En son Portsmouth deplasmanında gelen 2-0'lık yenilginin ardından Uefa Kupası'ndaki eleme maçı ve ligdeki Hull City maçlarının Ramos için son şanslar olabileceği İngilizler tarafından yazılıp çiziliyordu. Tottenham, Uefa için yeterli skoru elde etti fakat ligde Hull City karşısında mağlup olmaktan kurtulamadı. Bu arada Hull City demişken onları da tebrik etmek lazım. Sezon öncesi düşecek ilk takım gözüyle bakılan Hull City şu anda ligde 3 puanlık farkla 3.sırada. Londra turunda önce Arsenal'i sonra da Tottenham'ı devirdiler. Tottenham'da Hull City maçının ardından artık Ramos'un görevinin pamuk ipliklerine bağlı olduğu kendi oyuncuları tarafından bile bilinen bir hale geldi. Takımın Senegallisi Zokora korkuyorum ki Ramos'un işi bitmek üzere tarzında bir açıklama yapmış. Ramos ise tam aksine hiçbir yere gitmiyorum, görevimin başındayım demiş. Ramos takımının gol atma konusunda sıkıntı yaşadığını ve forvet bölgesinde çok zayıf bir kadroya sahip olduklarını söylemiş. Haksız da sayılmaz aslında, geçen yılki bolluktan sonra Pavyluchenko&Bent ikilisi hafif kalır tabi ama bunu kadroyu kurarken düşünmesi gerekirdi bence. Keane ve Berbatov'dan gelen para ile premier lig düzeyinde bile oldukça iyi sayılabilecek oyuncular alınabilirdi. Bir de oyuncuların Ramos'un oynattığı sistemi pek sevmedikleri ve Ramos'la aralarının kötü olduğu söyleniyor her yerde.
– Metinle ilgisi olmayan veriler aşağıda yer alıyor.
-- ==== Sys2Proof/Machine/Step.lean ====
section
/-! DEFINITION. The step: one turn of the schedule (DESIGN CHOICE, log 1), or time passing; and the state in which the next step runs a given instruction. -/

namespace Sys2Proof.Machine

/-- A cause raised in every member of a group at its present instruction: a word that could not be fetched or that does not decode (R68, R69). -/
def trapGroup (s : State) (g : Group) (cause : Cause) (aux : List DWord) : State :=
  g.members.foldl (fun (s : State) t => s.trapIn g t cause aux) s

/-- A slot issues the present instruction of a group (R81, R83): the decoded instruction runs with the group current. -/
def issueGroup (s : State) (c : CoreId) (k n : Nat) (g : Group) : Result :=
  match g.clause.words[g.idx]? with
  | some (.word w) =>
    match decodeWord g.clause.table w with
    | .ok i =>
      match exec i { s with cur := some n } with
      | .next t => .next (t.afterIssue s c k n g (guardField w))
      | r => r
    | .error e => .next ((trapGroup { s with cur := some n } g e.cause []).atSlot c k)
  | some (.fail cause aux) => .next ((trapGroup { s with cur := some n } g cause aux).atSlot c k)
  | none => .next s

/-- A slot's turn: what it picks forms or issues, after the deferred causes that are to be delivered first (R83, R360). -/
def stepSlot (s : State) (c : CoreId) (k : Nat) : Result :=
  if !s.slotMay c k then .next s
  else match s.pick c k with
    | none => .next s
    | some u =>
      match u.group with
      | none =>
        match (s.team u.key.team).bind fun m => (s.candidateThreads m u.key).find? fun t => s.deliverable ⟨u.key.team, t⟩ with
        | some t => exec (.deferredCauseDelivery ⟨u.key.team, t⟩) (s.atSlot c k)
        | none => exec (.groupFormation c k) s
      | some n =>
        match s.group n with
        | none => .next s
        | some g =>
          match g.members.find? fun t => s.deliverable ⟨g.team, t⟩ with
          | some t => exec (.deferredCauseDelivery ⟨g.team, t⟩) (s.atSlot c k)
          | none => issueGroup s c k n g

/-- The end of a turn: the ties whose conditions hold are in force (R232). -/
def afterTurn : Result → Result
  | .next t => .next t.takeTies
  | r => r

/-- One step of the package: the next turn of the schedule; with none, time passes. -/
def step (s : State) : Host.Outcome State Fault Refusal :=
  match s.sched with
  | [] => afterTurn (.next s.passTime)
  | turn :: rest =>
    let s := { s with sched := rest, cur := none }
    afterTurn <| match turn with
    | .slot c k => stepSlot s c k
    | .event i => if (encode i).isNone then exec i s else .next s
    | .tick => .next { s with dtime := s.dtime + 1 }
    | .arrive m => .next (s.arriveMsg m)
    | .packet conn seq m => .next (s.arrivePacket conn seq m)
    | .spoil n => .next (s.spoilSector n)
    | .correct d => .next (s.correctError d)
    | .strike c a w v => .next (s.strikeWord c a w v)

/-! The state whose next step runs a given instruction (DESIGN CHOICE, log 11) -/

/-- The team of one general thread group that a placed instruction runs in. -/
def placedTeam : Team where
  lid := 0x100
  cn := 1
  b := 0
  x := 0
  y := 0
  z := 0
  core := ⟨0, 0⟩
  places := [0]
  roles := [⟨3, 0, 32, 8 + 56 * 2, 4, 0⟩]
  entry := 0
  consts := []
  fm := []
  accBase := 0
  nacc := 0
  kBase := 0
  nk := 0
  barBase := 0
  nbar := 0
  cluster := 0
  pos := 0
  pri := 0
  windows := []
  ate := false
  fmtanom := false
  analog := false
  rendezvous := []
  resizing := []
  replies := []
  owed := []
  gate := false
  prgtot := 0
  prog := 0
  progHist := []
  since := 0
  elapsed := 0
  preempt := none
  stepMode := .none
  records := []
  bin := none

/-- `s` with an instruction word in the clause that slot 0 of core 0 of die 0 issues from next, for thread 0 of a team of a system context, and that slot's turn first in the schedule (DESIGN CHOICE, log 11). -/
def State.withFetchWord (s : State) (_nbits w : Nat) : State :=
  let id := s.fresh
  let c : CoreId := ⟨0, 0⟩
  let k := s.core c
  let x : Clause := ⟨0, [.word (BitVec.ofNat 64 w)], .lv3, .alu⟩
  let g : Group := ⟨id, 3, c, 0, x, 0, [0], [], [], none, false, [], none⟩
  let t : Thread := { Thread.start 0 true 0 0 with status := .member id }
  { s with
    fresh := id + 1
    contexts := Table.put s.contexts 1 (Context.fresh true)
    teams := Table.put s.teams id placedTeam
    threads := Table.put s.threads ⟨id, 0⟩ t
    groups := Table.put s.groups id g
    cores := Table.put s.cores c { k with turn := 0, issued := k.issued.filter fun n => n != 0, opening := Table.put k.opening 0 id }
    sched := .slot c 0 :: s.sched }

end Sys2Proof.Machine
end

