/-- R119, R182, R184, R186, R192 to R196: a field instruction at an aligned address of an array in the field role of its team: where a storage request is pending there, and where its words do not meet its mode, its thread joins the waiters of the array as the last in the order of issue, with the registers of fld and fatom empty from then on; otherwise it performs its access: the plain and the synchronised forms, a load of an array in compute mode, which waits to be served, the atomics and the full/empty operations. The walks of the waiters follow the instruction. R179, R184, R192: the checks of a field access in their order: 0x106 off its size, 0x107 outside the team's field role, 0x108 a change of an array in compute mode; the instruction does nothing else. -/
def Obligations.FieldInstructionsExecute : Prop :=
  (
  ∀ (f : MF) (s : State) (n : Nat) (g : Group) (t : ThreadId) (x : Thread) (m : Team),
  let size := fieldSize f.sz
  let mode := fieldMode f.sz
  let r := s.resumed n
  let p := r.fieldPlace t
  let acts (i : Instr) (sh : Shape) (size : Nat) (change : Bool) (access : List DWord → Waiter) (empty : List Nat)
      (done : Nat → Nat → List DWord → State) : Prop :=
    Solo s n g t x m sh →
    let vs := s.valuesOf sh t
    let addr := (arg vs 0 + f.ofs.signExtend 32).toNat
    let a := addr / 16384
    let ar := s.array m.core a
    let w : Waiter := { access vs with t := t, off := addr % 16384, size := size }
    let joins (req : Option Nat) : State := ((r.alterArray m.core a fun y =>
      { y with waiters := y.waiters ++ [{ w with n := r.newId, req := req }] }).alterThread t fun y => y.markEmpty empty).bump
    addr % size = 0 → m.inField a = true → (change = true → ar.sees = false) →
    (∀ q, ar.storagePending = some q → Parks i s n g t sh (joins (some q)))
    ∧ (ar.storagePending = none →
      (w.mode ≠ 0 → ar.meets w = false → Parks i s n g t sh ((joins none).countFor t 0x0D 1))
      ∧ (w.mode = 0 ∨ ar.meets w = true → Walks i s n g t sh (done a (addr % 16384) vs)))
  let num (a off k : Nat) : Nat := (s.array m.core a).cells.num off k
  let words := x.loadWords f.data size
  let loadShape : Shape := { guard := f.g, srcs := [.one f.base false], dsts := loadDst f.data size, inS := true }
  let storeShape : Shape :=
    { guard := f.g, srcs := [.one f.base false, if size = 8 then .pair f.data false else .one f.data false], inS := true }
  let bitShape : Shape := { guard := f.g, srcs := [.one f.base false], inS := true }
  let testShape : Shape := { bitShape with dsts := [.one f.data] }
  let atomShape : Shape :=
    { guard := f.g
      srcs := .one f.base false :: (if f.data.toNat < 0x40 then [.regs f.data.toNat (if f.ctl = 0xA then 2 else 1)] else [])
      dsts := loadDst f.data 4, inS := true }
  let v : Word := if f.data.toNat < 0x40 then x.reg f.data.toNat else 0
  let cmp : Word := x.reg (f.data.toNat + 1)
  acts (.fld f) loadShape size (mode == 2) (fun _ => fieldAccess .load mode 0 words) words (fun a off _ =>
    let value : DWord := BitVec.ofNat 64 (num a off size)
    if mode = 2 then
      (p.loadInFlight t words value false).setWords m.core a (if size = 8 then [off / 4, off / 4 + 1] else [off / 4]) false
    else if (s.array m.core a).sees then
      ((p.alterThread t fun y => y.markEmpty words).alterArray m.core a fun ar =>
        { ar with loads := ar.loads ++ [⟨s.newId, t, words, value⟩] }).bump
    else p.loadInFlight t words value false)
  ∧ acts (.fst f) storeShape size true (fun vs => fieldAccess .store mode (arg64 vs 1) []) [] (fun a off vs =>
    p.writeCells m.core a off (bytesOf (arg64 vs 1) size))
  ∧ acts (.fatom f) atomShape 4 true (fun _ => fieldAccess (.atomic f.ctl.toNat cmp) 0 (v.zeroExtend 64) (x.loadWords f.data 4))
      (x.loadWords f.data 4) (fun a off _ =>
    let old : Word := BitVec.ofNat 32 (num a off 4)
    let w := (p.keepCells m.core a off 4).alterArray m.core a fun ar =>
      { ar with cells := ar.cells.setList off (bytesOf (atomicNew f.ctl.toNat old v cmp) 4) }
    (w.stepGens m.core (halvesOf a off 4)).loadInFlight t (x.loadWords f.data 4) (old.zeroExtend 64) true)
  ∧ acts (.feset f) bitShape 4 true (fun _ => fieldAccess (.put true) 0 0 []) [] (fun a off _ => p.setWords m.core a [off / 4] true)
  ∧ acts (.feclr f) bitShape 4 true (fun _ => fieldAccess (.put false) 0 0 []) [] (fun a off _ => p.setWords m.core a [off / 4] false)
  ∧ acts (.fetest f) testShape 4 false (fun _ => fieldAccess .test 0 0 [x.word f.data.toNat]) [] (fun a off _ =>
    p.fillWords t [(x.word f.data.toNat, if (s.array m.core a).full (off / 4) then 1 else 0)]))
  ∧ (
  ∀ (f : MF) (s : State) (n : Nat) (g : Group) (t : ThreadId) (x : Thread) (m : Team),
  let checks (i : Instr) (sh : Shape) (size : Nat) (change : Bool) : Prop :=
    Solo s n g t x m sh →
    let addr := (arg (s.valuesOf sh t) 0 + f.ofs.signExtend 32).toNat
    let a := addr / 16384
    let traps (c : Cause) : Prop := exec i s = .next ((((s.resumed n).trapAt t g.clause g.idx c []).passOn n).walkCore g.core)
    (addr % size ≠ 0 → traps 0x106)
    ∧ (addr % size = 0 → m.inField a = false → traps 0x107)
    ∧ (addr % size = 0 → m.inField a = true → change = true → (s.array m.core a).sees = true → traps 0x108)
  let size := fieldSize f.sz
  let bit : Shape := { guard := f.g, srcs := [.one f.base false], inS := true }
  let store : Shape :=
    { guard := f.g, srcs := [.one f.base false, if size = 8 then .pair f.data false else .one f.data false], inS := true }
  let atomic : Shape :=
    { guard := f.g
      srcs := .one f.base false :: (if f.data.toNat < 0x40 then [.regs f.data.toNat (if f.ctl = 0xA then 2 else 1)] else [])
      dsts := loadDst f.data 4, inS := true }
  checks (.fld f) { bit with dsts := loadDst f.data size } size (fieldMode f.sz == 2)
  ∧ checks (.fst f) store size true ∧ checks (.fatom f) atomic 4 true
  ∧ checks (.feset f) bit 4 true ∧ checks (.feclr f) bit 4 true ∧ checks (.fetest f) { bit with dsts := [.one f.data] } 4 false)

/-! Scale registers (R152 to R175) -/

/-- R158, R166 to R168: the slice instructions act on bytes 8L to 8L + 7 of their registers, where every name lies in the allotment and no write is in flight; the register written loses its tag, which kmov carries along when ACTIVE holds all 32 lanes. R152, R166: a write of `n` bytes of a scale register changes those bytes of that register, in order, and no other. R153: a name outside the allotment raises 0x103 in a slice instruction. -/
def Obligations.ScaleSliceInstructionsExecute : Prop :=
  (
  ∀ (f : KF) (s : State) (n : Nat) (g : Group) (t : ThreadId) (x : Thread) (m : Team),
  let c := m.core
  let k (name : BitVec 6) : Nat := m.kBase + name.toNat
  let named (name : BitVec 6) : Prop := name.toNat < m.nk ∧ s.kInFlight c (k name) = false
  let byte (name : BitVec 6) (b : Nat) : Byte := s.kbyte c (k name) (8 * (t.t % 32) + b)
  let r := s.resumed n
  let plain : Shape := { guard := f.g }
  let two (i : Instr) (op : Byte → Byte → Byte) : Prop :=
    Solo s n g t x m plain → named f.k1 → named f.k2 → named f.k3 →
    Commits i s n t plain ((r.writeSlice c (k f.k1) t fun b =>
      if byte f.k2 b = 0xFF ∨ byte f.k3 b = 0xFF then 0xFF else op (byte f.k2 b) (byte f.k3 b)).setTag c (k f.k1) none)
  (Solo s n g t x m plain → named f.k1 → named f.k2 →
    Commits (.kmov f) s n t plain ((r.writeSlice c (k f.k1) t (byte f.k2)).setTag c (k f.k1)
      (if r.allLanes t f.g then s.tagOf c (k f.k2) else none))
    ∧ Commits (.krcp f) s n t plain ((r.writeSlice c (k f.k1) t fun b => e5m3Rcp (byte f.k2 b)).setTag c (k f.k1) none))
  ∧ (let sh : Shape := { guard := f.g, srcs := [if f.var = 0 then .pair f.oa f.bta else .one f.oa f.bta] }
    Solo s n g t x m sh → named f.k1 →
    Commits (.kset f) s n t sh ((r.writeSlice c (k f.k1) t fun b =>
      byteOf (arg64 (s.valuesOf sh t) 0) (if f.var = 0 then b else 0)).setTag c (k f.k1) none))
  ∧ two (.kmul f) (fun a b => e5m3 (mulNum (e5m3v a) (e5m3v b)))
  ∧ two (.kmax f) (fun a b => if a.toNat < b.toNat then b else a)
  ∧ two (.kmin f) (fun a b => if b.toNat < a.toNat then b else a)
  ∧ (let sh : Shape :=
      { guard := f.g, srcs := [.one 0x58 false, .one f.ob f.btb], dsts := [.one f.oa] }
    Solo s n g t x m sh → named f.k2 →
    let v := s.kbyte c (k f.k2) ((arg (s.valuesOf sh t) 1).toNat % 256)
    ∀ u, r.attemptEffect t (sh.srcs.filterMap Src.pops) false (writeDst f.oa (scaleF32 v)) = .done u →
      Commits (.kcvtf f) s n t sh u)
  ∧ (let sh : Shape := { guard := f.g, srcs := [.one f.oa f.bta, .one f.ob f.btb] }
    Solo s n g t x m sh → named f.k1 →
    let vs := s.valuesOf sh t
    Commits (.kcvtk f) s n t sh
      ((r.writeKreg c (k f.k1) ((arg vs 1).toNat % 256) [e5m3 (valF32 (arg vs 0))]).setTag c (k f.k1) none)))
  ∧ (
  ∀ (s : State) (c : CoreId) (k at_ : Nat) (bs : List Byte), at_ + bs.length ≤ 256 →
    let u := s.writeKreg c k at_ bs
    (∀ j, j < bs.length → u.kbyte c k (at_ + j) = bs.getD j 0)
    ∧ (∀ k' b, b < 256 → k' ≠ k ∨ b < at_ ∨ at_ + bs.length ≤ b → u.kbyte c k' b = s.kbyte c k' b)
    ∧ u.mem = s.mem ∧ u.threads = s.threads)
  ∧ (
  ∀ (f : KF) (s : State) (n : Nat) (g : Group) (t : ThreadId) (x : Thread) (m : Team), Solo s n g t x m { guard := f.g } →
    let trapped : State := ((s.resumed n).trapAt t g.clause g.idx 0x103 []).passOn n
    (m.nk ≤ f.k1.toNat ∨ m.nk ≤ f.k2.toNat → exec (.kmov f) s = .next trapped ∧ exec (.krcp f) s = .next trapped)
    ∧ (m.nk ≤ f.k1.toNat ∨ m.nk ≤ f.k2.toNat ∨ m.nk ≤ f.k3.toNat →
      exec (.kmul f) s = .next trapped ∧ exec (.kmax f) s = .next trapped ∧ exec (.kmin f) s = .next trapped))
Tottenham ve Ramos arasındaki sözleşme 2012'ye kadar devam ediyor. Alınan sonuçlara rağmen Tottenham yönetiminin sergilediği tavır gösteriyor ki Ramos'un kredisi bir hayli fazla. 7 hafta sonunda alınan 2 puan ve takımın başındaki teknik direktörün görevi hakkında en ufak bir sıkıntı dahi hissetmediğini belirtircesine açıklamalar... Belki olan budur belki de değildir bilmiyorum ama başta batug.com eşrafından Gri Gandalf Ağabeyimiz olmak üzere tüm Tottenham taraftarlarına sabır diliyorum.